**WORK REQUEST**. Set down the lines below exactly as they stand, please. Go from the first through the one containing "def configured (s".

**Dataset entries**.
=== Section Start ===

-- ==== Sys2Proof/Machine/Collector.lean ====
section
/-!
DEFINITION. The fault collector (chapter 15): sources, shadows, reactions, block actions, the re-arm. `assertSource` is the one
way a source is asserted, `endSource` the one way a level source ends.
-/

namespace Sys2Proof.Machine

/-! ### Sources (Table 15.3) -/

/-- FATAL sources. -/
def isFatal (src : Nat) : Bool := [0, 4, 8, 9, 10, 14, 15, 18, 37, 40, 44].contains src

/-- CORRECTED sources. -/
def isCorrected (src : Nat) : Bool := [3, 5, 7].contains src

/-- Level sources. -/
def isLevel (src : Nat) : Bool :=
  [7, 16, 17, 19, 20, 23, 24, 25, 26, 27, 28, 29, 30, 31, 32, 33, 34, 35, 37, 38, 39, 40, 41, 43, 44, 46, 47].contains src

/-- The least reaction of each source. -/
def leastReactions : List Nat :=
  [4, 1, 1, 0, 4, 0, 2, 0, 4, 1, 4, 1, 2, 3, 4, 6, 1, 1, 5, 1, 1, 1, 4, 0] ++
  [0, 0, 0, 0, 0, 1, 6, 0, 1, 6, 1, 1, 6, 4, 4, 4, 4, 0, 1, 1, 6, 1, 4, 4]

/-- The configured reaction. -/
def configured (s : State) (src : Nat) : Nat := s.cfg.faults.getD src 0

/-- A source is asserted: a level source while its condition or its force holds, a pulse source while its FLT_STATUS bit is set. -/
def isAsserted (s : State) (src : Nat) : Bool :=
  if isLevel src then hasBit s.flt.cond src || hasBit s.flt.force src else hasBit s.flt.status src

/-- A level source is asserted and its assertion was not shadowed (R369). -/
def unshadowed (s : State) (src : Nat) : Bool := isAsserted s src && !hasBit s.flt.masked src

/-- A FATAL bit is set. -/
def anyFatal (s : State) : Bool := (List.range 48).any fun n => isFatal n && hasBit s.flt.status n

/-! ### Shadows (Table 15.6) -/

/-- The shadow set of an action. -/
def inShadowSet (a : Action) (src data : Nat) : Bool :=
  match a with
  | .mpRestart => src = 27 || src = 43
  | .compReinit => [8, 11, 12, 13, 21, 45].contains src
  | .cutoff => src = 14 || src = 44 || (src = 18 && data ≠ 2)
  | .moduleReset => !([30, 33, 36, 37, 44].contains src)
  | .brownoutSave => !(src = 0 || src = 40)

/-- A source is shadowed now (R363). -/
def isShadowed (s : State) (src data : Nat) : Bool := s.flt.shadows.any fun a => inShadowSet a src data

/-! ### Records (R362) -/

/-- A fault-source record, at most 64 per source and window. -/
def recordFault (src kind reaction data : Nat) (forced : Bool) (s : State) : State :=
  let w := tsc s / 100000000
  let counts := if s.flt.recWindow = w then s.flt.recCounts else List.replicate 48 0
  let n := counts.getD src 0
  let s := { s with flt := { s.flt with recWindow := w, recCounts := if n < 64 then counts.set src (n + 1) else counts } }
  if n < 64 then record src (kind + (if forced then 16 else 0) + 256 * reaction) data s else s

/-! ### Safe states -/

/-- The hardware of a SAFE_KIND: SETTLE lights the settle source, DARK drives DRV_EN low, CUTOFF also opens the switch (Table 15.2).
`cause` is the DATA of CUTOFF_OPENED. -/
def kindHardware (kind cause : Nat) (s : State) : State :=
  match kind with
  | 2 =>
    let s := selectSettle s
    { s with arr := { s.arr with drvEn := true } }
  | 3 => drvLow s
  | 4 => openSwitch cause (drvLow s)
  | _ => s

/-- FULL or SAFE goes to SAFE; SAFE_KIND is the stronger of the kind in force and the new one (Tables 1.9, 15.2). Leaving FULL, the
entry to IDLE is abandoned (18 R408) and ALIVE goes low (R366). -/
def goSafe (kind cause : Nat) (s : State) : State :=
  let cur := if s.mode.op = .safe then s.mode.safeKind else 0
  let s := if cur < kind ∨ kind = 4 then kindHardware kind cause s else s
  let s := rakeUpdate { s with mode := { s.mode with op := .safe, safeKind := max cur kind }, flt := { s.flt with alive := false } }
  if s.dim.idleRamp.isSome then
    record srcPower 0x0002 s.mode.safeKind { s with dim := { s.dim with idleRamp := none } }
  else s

=== Section End ===

**RESULT FOR THIS EXERCISE**.
-- ==== Sys2Proof/Machine/Collector.lean ====
section
/-!
DEFINITION. The fault collector (chapter 15): sources, shadows, reactions, block actions, the re-arm. `assertSource` is the one
way a source is asserted, `endSource` the one way a level source ends.
-/

namespace Sys2Proof.Machine

/-! ### Sources (Table 15.3) -/

/-- FATAL sources. -/
def isFatal (src : Nat) : Bool := [0, 4, 8, 9, 10, 14, 15, 18, 37, 40, 44].contains src

/-- CORRECTED sources. -/
def isCorrected (src : Nat) : Bool := [3, 5, 7].contains src

/-- Level sources. -/
def isLevel (src : Nat) : Bool :=
  [7, 16, 17, 19, 20, 23, 24, 25, 26, 27, 28, 29, 30, 31, 32, 33, 34, 35, 37, 38, 39, 40, 41, 43, 44, 46, 47].contains src

/-- The least reaction of each source. -/
def leastReactions : List Nat :=
  [4, 1, 1, 0, 4, 0, 2, 0, 4, 1, 4, 1, 2, 3, 4, 6, 1, 1, 5, 1, 1, 1, 4, 0] ++
  [0, 0, 0, 0, 0, 1, 6, 0, 1, 6, 1, 1, 6, 4, 4, 4, 4, 0, 1, 1, 6, 1, 4, 4]

/-- The configured reaction. -/
def configured (s : State) (src : Nat) : Nat := s.cfg.faults.getD src 0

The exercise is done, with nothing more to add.